> Records for processing:
____________________
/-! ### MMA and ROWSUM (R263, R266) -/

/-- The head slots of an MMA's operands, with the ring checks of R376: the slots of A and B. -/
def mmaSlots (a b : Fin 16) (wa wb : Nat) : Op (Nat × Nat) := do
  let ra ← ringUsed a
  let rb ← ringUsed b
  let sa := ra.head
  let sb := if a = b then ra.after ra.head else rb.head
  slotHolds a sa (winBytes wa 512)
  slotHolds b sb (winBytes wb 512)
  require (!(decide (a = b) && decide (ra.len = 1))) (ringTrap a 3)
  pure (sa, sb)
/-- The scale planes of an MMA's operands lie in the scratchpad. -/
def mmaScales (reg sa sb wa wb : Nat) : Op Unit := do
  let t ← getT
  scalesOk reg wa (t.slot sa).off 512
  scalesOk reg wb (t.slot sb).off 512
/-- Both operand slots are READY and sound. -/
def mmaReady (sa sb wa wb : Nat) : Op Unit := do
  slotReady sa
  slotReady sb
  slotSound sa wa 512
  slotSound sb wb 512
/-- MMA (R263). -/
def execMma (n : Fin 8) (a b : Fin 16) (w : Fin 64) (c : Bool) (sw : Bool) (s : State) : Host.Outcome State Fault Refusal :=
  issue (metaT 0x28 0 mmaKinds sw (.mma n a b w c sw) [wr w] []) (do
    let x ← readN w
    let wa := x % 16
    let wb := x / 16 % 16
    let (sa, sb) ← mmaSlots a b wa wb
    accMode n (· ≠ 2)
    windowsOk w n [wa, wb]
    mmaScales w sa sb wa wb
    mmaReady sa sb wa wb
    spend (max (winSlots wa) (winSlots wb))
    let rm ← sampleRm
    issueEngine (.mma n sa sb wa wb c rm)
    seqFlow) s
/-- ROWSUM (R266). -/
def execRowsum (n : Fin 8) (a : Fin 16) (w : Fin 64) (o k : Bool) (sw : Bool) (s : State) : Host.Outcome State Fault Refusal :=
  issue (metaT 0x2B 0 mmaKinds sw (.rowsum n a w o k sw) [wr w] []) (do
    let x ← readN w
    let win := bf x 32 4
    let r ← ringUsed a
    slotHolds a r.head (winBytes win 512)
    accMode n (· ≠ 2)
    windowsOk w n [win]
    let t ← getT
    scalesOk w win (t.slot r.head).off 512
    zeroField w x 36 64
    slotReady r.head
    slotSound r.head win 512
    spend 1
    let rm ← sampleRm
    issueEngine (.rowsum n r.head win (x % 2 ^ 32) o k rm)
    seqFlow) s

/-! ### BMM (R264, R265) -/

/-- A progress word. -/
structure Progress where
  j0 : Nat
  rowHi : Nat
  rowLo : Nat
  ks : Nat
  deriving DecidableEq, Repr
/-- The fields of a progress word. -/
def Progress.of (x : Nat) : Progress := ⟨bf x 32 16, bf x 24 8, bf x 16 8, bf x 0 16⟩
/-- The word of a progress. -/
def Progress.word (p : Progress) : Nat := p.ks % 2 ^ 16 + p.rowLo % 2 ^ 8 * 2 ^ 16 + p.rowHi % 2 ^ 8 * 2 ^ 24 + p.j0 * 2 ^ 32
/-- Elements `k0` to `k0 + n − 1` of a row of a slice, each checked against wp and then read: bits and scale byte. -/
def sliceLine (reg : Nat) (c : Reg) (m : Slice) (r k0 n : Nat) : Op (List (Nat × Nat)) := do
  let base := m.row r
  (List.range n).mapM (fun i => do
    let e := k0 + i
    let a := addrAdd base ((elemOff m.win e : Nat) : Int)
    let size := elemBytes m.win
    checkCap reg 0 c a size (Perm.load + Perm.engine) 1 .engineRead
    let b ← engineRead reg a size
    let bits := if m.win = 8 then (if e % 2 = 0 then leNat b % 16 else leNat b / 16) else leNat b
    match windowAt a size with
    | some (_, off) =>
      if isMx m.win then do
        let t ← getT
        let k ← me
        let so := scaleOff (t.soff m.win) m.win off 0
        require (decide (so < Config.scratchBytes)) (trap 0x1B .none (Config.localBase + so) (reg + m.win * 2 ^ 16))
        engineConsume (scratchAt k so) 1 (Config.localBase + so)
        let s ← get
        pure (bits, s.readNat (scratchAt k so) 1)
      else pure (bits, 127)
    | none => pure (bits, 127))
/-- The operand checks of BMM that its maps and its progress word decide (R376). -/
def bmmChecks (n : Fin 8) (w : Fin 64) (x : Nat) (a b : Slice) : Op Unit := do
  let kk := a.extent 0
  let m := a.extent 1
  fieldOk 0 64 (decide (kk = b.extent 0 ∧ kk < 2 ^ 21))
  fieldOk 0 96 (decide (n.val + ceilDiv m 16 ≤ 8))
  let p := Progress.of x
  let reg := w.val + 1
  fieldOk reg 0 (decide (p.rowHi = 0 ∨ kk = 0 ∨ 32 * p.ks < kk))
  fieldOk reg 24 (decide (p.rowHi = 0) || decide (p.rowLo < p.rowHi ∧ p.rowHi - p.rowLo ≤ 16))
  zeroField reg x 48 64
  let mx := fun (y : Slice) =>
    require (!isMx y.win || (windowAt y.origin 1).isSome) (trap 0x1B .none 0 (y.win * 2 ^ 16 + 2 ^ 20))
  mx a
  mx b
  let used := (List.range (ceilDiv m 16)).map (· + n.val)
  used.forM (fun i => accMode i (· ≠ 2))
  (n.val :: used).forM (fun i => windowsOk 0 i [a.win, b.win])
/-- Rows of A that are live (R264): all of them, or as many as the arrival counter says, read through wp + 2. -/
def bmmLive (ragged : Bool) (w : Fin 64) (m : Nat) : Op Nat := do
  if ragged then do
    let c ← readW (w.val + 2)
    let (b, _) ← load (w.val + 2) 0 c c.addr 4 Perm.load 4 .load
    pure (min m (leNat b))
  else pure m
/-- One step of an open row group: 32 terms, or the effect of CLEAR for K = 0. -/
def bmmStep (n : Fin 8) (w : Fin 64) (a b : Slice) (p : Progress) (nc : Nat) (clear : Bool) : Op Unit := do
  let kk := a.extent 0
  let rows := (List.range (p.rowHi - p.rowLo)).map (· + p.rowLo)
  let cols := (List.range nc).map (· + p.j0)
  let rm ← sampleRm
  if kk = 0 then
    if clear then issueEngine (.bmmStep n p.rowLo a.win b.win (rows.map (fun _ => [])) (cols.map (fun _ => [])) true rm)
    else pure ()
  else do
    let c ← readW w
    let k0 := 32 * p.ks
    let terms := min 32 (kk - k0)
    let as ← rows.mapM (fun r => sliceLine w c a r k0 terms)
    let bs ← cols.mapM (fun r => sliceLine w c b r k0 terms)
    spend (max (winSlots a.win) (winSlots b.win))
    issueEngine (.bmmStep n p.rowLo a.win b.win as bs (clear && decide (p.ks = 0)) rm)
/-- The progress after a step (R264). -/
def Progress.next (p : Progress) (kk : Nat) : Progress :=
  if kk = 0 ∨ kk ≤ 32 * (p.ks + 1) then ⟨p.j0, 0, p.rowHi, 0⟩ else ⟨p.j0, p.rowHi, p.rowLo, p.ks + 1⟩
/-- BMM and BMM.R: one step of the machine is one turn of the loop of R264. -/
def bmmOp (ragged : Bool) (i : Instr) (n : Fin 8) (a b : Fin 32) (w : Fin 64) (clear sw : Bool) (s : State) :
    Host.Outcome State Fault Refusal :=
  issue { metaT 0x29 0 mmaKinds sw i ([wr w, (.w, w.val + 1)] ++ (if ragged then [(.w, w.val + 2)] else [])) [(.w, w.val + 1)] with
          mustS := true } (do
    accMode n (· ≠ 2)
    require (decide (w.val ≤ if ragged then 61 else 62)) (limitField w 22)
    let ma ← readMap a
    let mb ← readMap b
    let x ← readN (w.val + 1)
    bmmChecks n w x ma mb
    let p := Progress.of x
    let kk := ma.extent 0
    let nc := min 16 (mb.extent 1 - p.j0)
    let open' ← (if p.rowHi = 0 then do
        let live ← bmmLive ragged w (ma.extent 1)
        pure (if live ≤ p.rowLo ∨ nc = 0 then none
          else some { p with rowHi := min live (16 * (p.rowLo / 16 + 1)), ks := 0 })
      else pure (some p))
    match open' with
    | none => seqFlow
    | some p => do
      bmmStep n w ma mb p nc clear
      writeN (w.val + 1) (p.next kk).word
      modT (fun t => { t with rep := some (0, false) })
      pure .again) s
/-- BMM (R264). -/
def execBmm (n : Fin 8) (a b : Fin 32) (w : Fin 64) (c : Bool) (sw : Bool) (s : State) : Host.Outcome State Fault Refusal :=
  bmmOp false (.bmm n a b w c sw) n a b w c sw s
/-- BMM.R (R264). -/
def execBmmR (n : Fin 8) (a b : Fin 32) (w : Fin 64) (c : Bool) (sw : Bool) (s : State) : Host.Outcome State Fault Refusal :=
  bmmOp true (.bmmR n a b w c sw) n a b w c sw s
____________________
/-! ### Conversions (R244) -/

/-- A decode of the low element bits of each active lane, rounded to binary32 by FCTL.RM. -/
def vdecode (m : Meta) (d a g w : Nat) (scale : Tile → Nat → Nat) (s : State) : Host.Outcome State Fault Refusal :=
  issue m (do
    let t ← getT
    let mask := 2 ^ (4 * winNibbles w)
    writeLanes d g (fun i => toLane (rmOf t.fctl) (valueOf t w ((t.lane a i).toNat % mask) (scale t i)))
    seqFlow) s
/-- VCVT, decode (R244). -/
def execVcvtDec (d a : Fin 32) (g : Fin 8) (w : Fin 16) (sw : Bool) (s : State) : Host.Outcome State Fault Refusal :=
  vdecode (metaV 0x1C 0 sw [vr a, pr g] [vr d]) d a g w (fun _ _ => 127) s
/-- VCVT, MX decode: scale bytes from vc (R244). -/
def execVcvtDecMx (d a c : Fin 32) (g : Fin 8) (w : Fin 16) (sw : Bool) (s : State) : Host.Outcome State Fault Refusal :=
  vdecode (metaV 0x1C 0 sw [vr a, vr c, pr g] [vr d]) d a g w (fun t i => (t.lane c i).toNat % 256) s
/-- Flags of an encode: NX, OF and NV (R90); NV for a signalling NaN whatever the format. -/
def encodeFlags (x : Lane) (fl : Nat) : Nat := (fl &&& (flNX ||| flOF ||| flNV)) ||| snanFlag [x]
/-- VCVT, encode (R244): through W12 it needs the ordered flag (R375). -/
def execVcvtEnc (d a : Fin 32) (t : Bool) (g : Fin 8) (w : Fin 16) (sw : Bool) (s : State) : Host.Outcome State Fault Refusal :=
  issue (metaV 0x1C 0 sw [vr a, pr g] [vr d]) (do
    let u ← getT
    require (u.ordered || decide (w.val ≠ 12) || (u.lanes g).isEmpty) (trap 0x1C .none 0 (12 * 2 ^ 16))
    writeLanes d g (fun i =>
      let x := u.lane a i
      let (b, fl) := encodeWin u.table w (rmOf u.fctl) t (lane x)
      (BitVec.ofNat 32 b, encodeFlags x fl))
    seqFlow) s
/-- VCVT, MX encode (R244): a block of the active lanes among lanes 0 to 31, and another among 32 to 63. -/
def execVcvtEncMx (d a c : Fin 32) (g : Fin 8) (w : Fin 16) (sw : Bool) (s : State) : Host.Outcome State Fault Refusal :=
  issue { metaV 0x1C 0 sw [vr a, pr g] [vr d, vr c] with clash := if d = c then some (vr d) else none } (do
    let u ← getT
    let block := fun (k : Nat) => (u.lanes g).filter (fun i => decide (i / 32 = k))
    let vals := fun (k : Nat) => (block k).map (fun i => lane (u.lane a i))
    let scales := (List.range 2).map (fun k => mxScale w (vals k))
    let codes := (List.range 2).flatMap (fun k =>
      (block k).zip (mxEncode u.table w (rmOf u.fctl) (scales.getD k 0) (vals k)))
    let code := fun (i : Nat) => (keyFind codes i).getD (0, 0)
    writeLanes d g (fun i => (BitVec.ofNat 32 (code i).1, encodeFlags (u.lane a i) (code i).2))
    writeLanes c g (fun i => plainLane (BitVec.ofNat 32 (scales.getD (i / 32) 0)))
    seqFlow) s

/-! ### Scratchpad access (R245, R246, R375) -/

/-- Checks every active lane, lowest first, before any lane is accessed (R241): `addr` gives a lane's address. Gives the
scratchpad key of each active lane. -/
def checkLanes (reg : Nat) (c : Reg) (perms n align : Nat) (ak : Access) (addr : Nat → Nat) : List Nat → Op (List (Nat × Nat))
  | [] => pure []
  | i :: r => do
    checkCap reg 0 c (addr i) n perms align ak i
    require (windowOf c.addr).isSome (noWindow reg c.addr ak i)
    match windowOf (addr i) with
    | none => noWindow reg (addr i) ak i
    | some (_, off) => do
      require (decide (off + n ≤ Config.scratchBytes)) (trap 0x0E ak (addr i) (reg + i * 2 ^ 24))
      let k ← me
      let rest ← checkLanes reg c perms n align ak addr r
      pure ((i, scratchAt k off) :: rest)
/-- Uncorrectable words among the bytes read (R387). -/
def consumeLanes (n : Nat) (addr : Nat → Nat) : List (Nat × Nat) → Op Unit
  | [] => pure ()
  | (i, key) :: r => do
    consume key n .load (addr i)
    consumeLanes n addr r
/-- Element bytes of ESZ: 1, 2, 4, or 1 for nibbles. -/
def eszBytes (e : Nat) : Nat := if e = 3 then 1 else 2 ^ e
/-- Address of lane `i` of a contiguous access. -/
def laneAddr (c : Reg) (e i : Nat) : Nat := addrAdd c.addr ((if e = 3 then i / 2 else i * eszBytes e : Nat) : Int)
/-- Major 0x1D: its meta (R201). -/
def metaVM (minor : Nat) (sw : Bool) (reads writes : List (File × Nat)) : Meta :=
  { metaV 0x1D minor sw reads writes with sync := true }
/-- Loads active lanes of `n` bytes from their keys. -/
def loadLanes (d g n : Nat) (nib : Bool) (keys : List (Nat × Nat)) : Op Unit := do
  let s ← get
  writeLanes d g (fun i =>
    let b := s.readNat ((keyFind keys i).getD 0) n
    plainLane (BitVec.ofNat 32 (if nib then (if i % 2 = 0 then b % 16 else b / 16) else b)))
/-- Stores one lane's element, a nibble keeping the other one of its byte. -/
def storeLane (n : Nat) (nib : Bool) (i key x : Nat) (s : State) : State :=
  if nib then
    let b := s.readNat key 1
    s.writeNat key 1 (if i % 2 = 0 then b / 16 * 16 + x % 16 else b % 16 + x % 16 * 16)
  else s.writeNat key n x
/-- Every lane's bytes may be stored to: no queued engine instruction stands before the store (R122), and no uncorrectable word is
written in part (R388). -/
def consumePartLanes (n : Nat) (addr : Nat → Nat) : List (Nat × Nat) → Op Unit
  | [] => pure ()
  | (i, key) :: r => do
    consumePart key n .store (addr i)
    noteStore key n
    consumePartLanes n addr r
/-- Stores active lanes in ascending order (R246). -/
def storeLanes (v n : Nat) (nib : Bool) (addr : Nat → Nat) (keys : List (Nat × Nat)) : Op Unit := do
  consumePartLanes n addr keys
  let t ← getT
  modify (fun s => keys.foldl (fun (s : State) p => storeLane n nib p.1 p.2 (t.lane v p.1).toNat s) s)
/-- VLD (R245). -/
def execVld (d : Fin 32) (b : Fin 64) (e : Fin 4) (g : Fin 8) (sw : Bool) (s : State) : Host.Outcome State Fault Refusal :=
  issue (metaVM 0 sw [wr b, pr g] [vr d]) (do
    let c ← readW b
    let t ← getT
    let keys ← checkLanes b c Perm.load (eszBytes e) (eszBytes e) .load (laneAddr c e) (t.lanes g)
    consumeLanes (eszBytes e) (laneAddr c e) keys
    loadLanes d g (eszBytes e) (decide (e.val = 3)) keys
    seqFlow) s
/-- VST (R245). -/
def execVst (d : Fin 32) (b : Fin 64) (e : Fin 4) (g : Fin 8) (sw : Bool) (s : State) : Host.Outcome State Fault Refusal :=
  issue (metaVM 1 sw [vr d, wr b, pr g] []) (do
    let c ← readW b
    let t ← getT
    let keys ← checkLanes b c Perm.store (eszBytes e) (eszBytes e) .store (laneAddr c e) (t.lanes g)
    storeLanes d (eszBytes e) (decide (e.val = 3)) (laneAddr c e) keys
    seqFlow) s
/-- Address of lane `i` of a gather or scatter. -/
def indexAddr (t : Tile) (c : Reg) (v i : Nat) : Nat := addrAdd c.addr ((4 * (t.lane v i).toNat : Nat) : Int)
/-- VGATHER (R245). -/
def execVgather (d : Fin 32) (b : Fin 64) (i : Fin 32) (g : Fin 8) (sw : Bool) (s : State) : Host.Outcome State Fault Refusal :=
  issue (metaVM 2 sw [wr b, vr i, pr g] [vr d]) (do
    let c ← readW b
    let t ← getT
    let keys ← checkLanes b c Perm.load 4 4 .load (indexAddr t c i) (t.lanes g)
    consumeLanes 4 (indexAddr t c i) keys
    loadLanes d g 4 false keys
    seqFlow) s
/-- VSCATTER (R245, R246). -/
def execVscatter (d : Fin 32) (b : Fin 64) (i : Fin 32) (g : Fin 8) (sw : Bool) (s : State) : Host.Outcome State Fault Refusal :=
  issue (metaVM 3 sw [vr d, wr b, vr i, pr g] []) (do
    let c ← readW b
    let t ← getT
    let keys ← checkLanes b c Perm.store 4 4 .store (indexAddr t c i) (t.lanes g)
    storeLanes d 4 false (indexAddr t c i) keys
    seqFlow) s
____________________
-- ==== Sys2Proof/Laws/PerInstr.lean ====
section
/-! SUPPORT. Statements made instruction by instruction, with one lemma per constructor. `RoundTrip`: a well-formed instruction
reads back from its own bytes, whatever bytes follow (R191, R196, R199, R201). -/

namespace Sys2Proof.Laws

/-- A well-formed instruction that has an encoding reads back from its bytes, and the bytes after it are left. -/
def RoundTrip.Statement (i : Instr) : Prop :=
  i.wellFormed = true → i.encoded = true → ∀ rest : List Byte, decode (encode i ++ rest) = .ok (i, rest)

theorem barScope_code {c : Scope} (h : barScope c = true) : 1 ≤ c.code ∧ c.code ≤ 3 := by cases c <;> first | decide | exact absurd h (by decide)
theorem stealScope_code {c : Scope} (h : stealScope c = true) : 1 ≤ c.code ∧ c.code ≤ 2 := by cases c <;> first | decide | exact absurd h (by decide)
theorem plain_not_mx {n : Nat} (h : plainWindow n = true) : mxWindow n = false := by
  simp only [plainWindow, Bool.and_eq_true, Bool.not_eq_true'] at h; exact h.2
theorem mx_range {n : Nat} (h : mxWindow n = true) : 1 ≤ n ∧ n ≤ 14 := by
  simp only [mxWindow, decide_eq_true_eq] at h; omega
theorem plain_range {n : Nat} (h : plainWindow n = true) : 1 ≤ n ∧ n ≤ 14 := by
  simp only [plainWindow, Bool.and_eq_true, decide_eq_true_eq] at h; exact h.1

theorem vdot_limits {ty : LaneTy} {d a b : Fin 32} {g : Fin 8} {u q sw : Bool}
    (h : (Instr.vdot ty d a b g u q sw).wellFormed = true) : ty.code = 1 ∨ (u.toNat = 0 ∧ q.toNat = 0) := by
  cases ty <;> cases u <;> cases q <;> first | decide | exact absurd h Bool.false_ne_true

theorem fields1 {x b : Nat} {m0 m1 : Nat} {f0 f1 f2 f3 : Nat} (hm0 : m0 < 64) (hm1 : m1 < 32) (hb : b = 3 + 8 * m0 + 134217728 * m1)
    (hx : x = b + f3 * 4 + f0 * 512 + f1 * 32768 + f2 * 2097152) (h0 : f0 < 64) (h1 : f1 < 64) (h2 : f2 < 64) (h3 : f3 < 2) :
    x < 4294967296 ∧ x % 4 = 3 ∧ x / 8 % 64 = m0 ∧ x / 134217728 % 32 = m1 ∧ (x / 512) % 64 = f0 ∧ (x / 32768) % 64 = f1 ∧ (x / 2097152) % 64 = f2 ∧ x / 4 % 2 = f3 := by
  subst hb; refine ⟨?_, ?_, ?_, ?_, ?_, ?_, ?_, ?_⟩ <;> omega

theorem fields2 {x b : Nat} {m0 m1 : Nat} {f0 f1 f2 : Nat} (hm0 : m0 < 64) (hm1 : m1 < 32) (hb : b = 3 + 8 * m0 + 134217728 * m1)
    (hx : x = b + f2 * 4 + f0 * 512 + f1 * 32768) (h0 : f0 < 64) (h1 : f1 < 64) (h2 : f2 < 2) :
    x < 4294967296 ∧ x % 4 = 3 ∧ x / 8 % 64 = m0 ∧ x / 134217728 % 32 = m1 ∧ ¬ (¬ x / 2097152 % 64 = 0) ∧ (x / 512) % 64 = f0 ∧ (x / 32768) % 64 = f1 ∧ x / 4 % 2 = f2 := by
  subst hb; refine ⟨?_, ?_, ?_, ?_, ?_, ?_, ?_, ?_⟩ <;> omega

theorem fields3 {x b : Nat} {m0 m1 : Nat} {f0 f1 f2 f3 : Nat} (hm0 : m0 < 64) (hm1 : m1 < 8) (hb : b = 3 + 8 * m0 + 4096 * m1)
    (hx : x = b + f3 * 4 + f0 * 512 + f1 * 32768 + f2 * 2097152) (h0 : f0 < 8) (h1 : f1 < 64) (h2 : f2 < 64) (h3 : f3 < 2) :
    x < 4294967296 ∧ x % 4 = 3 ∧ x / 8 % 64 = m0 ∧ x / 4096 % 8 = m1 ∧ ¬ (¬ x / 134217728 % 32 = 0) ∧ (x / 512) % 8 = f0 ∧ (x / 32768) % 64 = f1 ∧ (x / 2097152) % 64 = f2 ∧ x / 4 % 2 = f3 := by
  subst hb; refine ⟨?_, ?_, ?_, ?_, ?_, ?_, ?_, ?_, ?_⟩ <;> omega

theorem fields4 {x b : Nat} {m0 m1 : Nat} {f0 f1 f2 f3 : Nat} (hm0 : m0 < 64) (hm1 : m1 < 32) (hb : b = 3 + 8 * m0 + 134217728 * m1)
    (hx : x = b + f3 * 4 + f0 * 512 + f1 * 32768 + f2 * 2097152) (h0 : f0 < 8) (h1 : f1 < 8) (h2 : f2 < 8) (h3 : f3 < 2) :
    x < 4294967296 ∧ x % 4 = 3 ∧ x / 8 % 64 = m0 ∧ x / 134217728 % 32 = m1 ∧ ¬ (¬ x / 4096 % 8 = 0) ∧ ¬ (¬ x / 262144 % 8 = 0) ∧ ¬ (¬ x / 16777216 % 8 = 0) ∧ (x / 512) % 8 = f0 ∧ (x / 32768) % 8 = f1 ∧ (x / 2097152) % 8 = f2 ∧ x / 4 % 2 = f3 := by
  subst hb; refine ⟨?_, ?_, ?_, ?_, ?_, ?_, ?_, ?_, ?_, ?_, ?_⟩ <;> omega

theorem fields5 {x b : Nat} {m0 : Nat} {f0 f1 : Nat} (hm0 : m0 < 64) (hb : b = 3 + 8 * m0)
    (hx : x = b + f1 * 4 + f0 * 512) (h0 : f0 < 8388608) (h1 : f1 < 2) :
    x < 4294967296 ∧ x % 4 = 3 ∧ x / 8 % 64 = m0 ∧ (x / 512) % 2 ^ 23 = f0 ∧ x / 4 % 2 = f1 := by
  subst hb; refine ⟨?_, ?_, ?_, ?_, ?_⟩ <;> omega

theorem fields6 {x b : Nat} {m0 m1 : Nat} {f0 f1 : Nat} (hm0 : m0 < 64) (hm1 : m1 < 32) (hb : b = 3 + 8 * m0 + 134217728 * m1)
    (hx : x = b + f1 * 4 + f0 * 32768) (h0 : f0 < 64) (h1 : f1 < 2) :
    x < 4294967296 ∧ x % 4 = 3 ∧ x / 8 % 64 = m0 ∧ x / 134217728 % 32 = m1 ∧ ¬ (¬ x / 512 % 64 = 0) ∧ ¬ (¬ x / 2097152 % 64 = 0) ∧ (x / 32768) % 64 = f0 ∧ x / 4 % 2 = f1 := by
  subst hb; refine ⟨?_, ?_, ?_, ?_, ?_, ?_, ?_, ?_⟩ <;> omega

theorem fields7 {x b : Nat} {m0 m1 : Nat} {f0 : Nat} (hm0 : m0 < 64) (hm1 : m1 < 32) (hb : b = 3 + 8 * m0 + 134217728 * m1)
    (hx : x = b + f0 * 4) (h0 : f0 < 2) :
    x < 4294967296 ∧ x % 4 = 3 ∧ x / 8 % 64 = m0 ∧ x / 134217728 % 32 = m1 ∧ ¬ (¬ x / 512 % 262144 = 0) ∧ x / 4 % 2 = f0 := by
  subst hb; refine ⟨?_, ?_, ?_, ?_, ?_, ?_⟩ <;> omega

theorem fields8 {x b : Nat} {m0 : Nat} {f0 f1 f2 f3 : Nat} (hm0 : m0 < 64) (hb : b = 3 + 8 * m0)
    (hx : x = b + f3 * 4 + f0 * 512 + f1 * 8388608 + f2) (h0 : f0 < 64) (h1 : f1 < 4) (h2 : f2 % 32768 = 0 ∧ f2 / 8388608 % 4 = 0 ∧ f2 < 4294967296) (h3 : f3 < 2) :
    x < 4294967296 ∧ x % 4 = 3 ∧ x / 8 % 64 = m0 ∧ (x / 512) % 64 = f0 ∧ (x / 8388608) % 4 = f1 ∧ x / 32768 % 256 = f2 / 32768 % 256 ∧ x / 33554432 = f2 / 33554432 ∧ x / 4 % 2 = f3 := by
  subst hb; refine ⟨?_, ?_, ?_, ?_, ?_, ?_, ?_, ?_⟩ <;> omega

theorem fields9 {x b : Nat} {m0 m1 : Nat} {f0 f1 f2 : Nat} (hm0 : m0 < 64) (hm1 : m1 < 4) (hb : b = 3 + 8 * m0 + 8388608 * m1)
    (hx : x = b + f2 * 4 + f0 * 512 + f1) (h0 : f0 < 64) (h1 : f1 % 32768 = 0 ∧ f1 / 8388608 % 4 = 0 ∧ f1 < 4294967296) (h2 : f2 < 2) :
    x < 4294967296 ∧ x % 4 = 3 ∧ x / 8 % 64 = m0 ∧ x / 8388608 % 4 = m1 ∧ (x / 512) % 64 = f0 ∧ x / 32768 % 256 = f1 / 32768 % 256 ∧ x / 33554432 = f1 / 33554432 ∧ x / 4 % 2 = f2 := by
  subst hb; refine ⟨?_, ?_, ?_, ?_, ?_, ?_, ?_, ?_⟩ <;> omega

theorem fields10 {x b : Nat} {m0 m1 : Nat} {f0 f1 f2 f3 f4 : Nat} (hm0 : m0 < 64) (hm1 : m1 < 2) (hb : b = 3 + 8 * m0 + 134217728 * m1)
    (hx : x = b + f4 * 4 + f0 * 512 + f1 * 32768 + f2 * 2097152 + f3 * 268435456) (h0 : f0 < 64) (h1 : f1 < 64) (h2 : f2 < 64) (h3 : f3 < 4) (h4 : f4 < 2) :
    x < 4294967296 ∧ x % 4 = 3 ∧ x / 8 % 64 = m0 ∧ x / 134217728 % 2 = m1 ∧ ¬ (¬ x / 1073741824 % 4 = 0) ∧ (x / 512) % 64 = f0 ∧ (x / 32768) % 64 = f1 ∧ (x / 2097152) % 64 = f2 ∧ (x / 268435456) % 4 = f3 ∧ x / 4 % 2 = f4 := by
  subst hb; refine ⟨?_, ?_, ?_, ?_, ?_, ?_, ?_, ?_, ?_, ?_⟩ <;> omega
____________________
> Aim of the exercise:
Using the data above, repeat exactly the lines that begin at the line with "slotSound sa wa 512" and end at the line with "def execRowsum (n", both ends included.

> Solved problem:
  slotSound sa wa 512
  slotSound sb wb 512
/-- MMA (R263). -/
def execMma (n : Fin 8) (a b : Fin 16) (w : Fin 64) (c : Bool) (sw : Bool) (s : State) : Host.Outcome State Fault Refusal :=
  issue (metaT 0x28 0 mmaKinds sw (.mma n a b w c sw) [wr w] []) (do
    let x ← readN w
    let wa := x % 16
    let wb := x / 16 % 16
    let (sa, sb) ← mmaSlots a b wa wb
    accMode n (· ≠ 2)
    windowsOk w n [wa, wb]
    mmaScales w sa sb wa wb
    mmaReady sa sb wa wb
    spend (max (winSlots wa) (winSlots wb))
    let rm ← sampleRm
    issueEngine (.mma n sa sb wa wb c rm)
    seqFlow) s
/-- ROWSUM (R266). -/
def execRowsum (n : Fin 8) (a : Fin 16) (w : Fin 64) (o k : Bool) (sw : Bool) (s : State) : Host.Outcome State Fault Refusal :=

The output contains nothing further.